→ **What you need to do**:
All lines of the entries with "have" in them must be listed.

(Beginning of Data extract)

/-- The commands that may change the cache of stepper `k` while it has no run. -/
def WritesCache (i : Instr) (k : StepperId) : Prop :=
  ∃ nb, i = .drvReset nb ∨ (∃ p, i = .stpPins nb k p) ∨ (∃ d, i = .stpOnestep nb k d) ∨ (∃ d n, i = .stpStep nb k d n) ∨
    i = .stpRelease nb k

/-- What `i` leaves of a cache `c` of stepper `k`: every entry that is set stays set. -/
def EntriesStay (i : Instr) (k : StepperId) (c : RoleMap (Option Tick)) (u : State) : Prop :=
  EmptiesCache i k ∨ ∀ x, (c.get x).isSome = true → ((u.stepper k).cache.get x).isSome = true

theorem EntriesStay.motion {i : Instr} {k j : StepperId} {c : RoleMap (Option Tick)} {u v : State} (h : EntriesStay i k c u)
    (m : MotionMove j u v) : EntriesStay i k c v := by
  refine h.imp_right fun h x hx => ?_
  by_cases e : k = j
  · subst e
    cases m with
    | work _ _ own _ => rw [own.cache]; exact h x hx
    | pin t _ eq =>
      rw [eq, pinWritten_stepper_self, RoleMap.get_set]
      split
      · rfl
      · exact h x hx
  · rw [m.others e]; exact h x hx

/-- Of the configuration commands, `STP_PINS` alone touches the cache. -/
theorem ConfigWrite.cache {u : State} {k : StepperId} {i : Instr} {st : Stepper} (h : ConfigWrite u k i st) :
    (∃ nb p, i = .stpPins nb k p) ∨ st.cache = (u.stepper k).cache := by
  cases h with
  | pins nb p => exact .inl ⟨nb, p, rfl⟩
  | steps | micro | style | current | speed | init => exact .inr rfl

/-- No configuration command touches the run, the vector write in progress or the held report. -/
theorem ConfigWrite.idle {u : State} {k : StepperId} {i : Instr} {st : Stepper} (h : ConfigWrite u k i st) :
    st.run = (u.stepper k).run ∧ st.job = (u.stepper k).job ∧ st.held = (u.stepper k).held := by
  cases h <;> exact ⟨rfl, rfl, rfl⟩

theorem entriesStay_keptDuring (i : Instr) (k : StepperId) (c : RoleMap (Option Tick)) :
    KeptDuring i (EntriesStay i k c) := by
  refine ⟨fun u b hn h => ?_, fun u v m h => ?_⟩
  · obtain ⟨j, hj⟩ := background_moves u b hn
    exact hj.keeps (fun _ _ m h => h.motion m) h
  · cases m with
    | same _ stp => exact h.imp_right fun h x hx => by rw [stepper_of_stp stp]; exact h x hx
    | image _ stp => exact h.imp_right fun h x hx => by rw [stepper_of_stp stp]; exact h x hx
    | forget nb cmd _ _ => exact .inl ⟨nb, .inl cmd⟩
    | config j own _ others =>
      by_cases e : k = j
      · subst e
        rcases own.cache with ⟨nb, p, hi⟩ | hc
        · exact .inl ⟨nb, .inr ⟨p, hi⟩⟩
        · exact h.imp_right fun h x hx => by rw [hc]; exact h x hx
      · exact h.imp_right fun h x hx => by rw [others k e]; exact h x hx
    | motion j _ move => exact h.motion move

/-- What `i` leaves of a stepper `k` without a run: it still has none, and its cache is `c`. -/
def IdleCacheStays (i : Instr) (k : StepperId) (c : RoleMap (Option Tick)) (u : State) : Prop :=
  WritesCache i k ∨ ((u.stepper k).run.running = false ∧ (u.stepper k).job = none ∧ (u.stepper k).held = none ∧
    (u.stepper k).cache = c)

theorem IdleCacheStays.of_stepper {i : Instr} {k : StepperId} {c : RoleMap (Option Tick)} {u v : State}
    (h : IdleCacheStays i k c u) (e : v.stepper k = u.stepper k) : IdleCacheStays i k c v := by
  rw [IdleCacheStays, e]; exact h

theorem idleCacheStays_keptDuring (i : Instr) (k : StepperId) (c : RoleMap (Option Tick)) :
    KeptDuring i (IdleCacheStays i k c) := by
  refine ⟨fun u b hn h => ?_, fun u v m h => ?_⟩
  · rcases h with h | h
    · exact .inl h
    · have ⟨hr, hj, hh, _⟩ := h
      exact IdleCacheStays.of_stepper (.inr h)
        (background_dormant u b k ⟨by simp [Stepper.inBackground, hr], hj, hh⟩ hn)
  · cases m with
    | same _ stp => exact h.of_stepper (stepper_of_stp stp k)
    | image _ stp => exact h.of_stepper (stepper_of_stp stp k)
    | forget nb cmd _ _ => exact .inl ⟨nb, .inl cmd⟩
    | config j own _ others =>
      by_cases e : k = j
      · subst e
        rcases own.cache with ⟨nb, p, hi⟩ | hc
        · exact .inl ⟨nb, .inr (.inl ⟨p, hi⟩)⟩
        · obtain ⟨hr, hj, hh⟩ := own.idle
          rw [IdleCacheStays, hr, hj, hh, hc]
          exact h
      · exact h.of_stepper (others k e)
    | motion j own move =>
      by_cases e : k = j
      · subst e
        rcases own with ⟨nb, ⟨d, rfl⟩ | ⟨d, n, rfl⟩ | rfl⟩ | ⟨_, hrun⟩
        · exact .inl ⟨nb, .inr (.inr (.inl ⟨d, rfl⟩))⟩
        · exact .inl ⟨nb, .inr (.inr (.inr (.inl ⟨d, n, rfl⟩)))⟩
        · exact .inl ⟨nb, .inr (.inr (.inr (.inr rfl)))⟩
        · exact h.imp_right fun h => by rw [h.1] at hrun; cases hrun
      · exact h.of_stepper (move.others e)

/-- Settles O51: moves of the motion only set cache entries, the moves that empty a cache are those of `DRV_RESET` and `STP_PINS`, and
a stepper without a run is moved by its own motion commands alone. -/
theorem cacheChanges : Obligations.CacheChanges := by
  intro i s t k tk hc he
  have hcp : s.cp ≠ .idle := by obtain ⟨w, n, h⟩ := hc; rw [h]; simp
  rcases exec_keeps (entriesStay_keptDuring i k (s.stepper k).cache) hcp (.inr fun _ hx => hx) he with h1 | hr
  · by_cases hidle : (s.stepper k).run.running = false ∧ (s.stepper k).job = none ∧ (s.stepper k).held = none
    · obtain ⟨hrun, hj, hh⟩ := hidle
      rcases exec_keeps (idleCacheStays_keptDuring i k (s.stepper k).cache) hcp (.inr ⟨hrun, hj, hh, rfl⟩) he with h2 | hr
      · refine .inr ⟨fun x v hv hn => h1.resolve_right fun h => ?_, fun _ _ _ hne => h2.resolve_right fun h => hne h.2.2.2⟩
        simpa [hn] using h x (by simp [hv])
      · exact .inl hr
    · refine .inr ⟨fun x v hv hn => h1.resolve_right fun h => ?_, fun hrun hj hh => absurd ⟨hrun, hj, hh⟩ hidle⟩
      simpa [hn] using h x (by simp [hv])
  · exact .inl hr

(End of Data extract)

→ **Finished exercise**:
    · have ⟨hr, hj, hh, _⟩ := h
  have hcp : s.cp ≠ .idle := by obtain ⟨w, n, h⟩ := hc; rw [h]; simp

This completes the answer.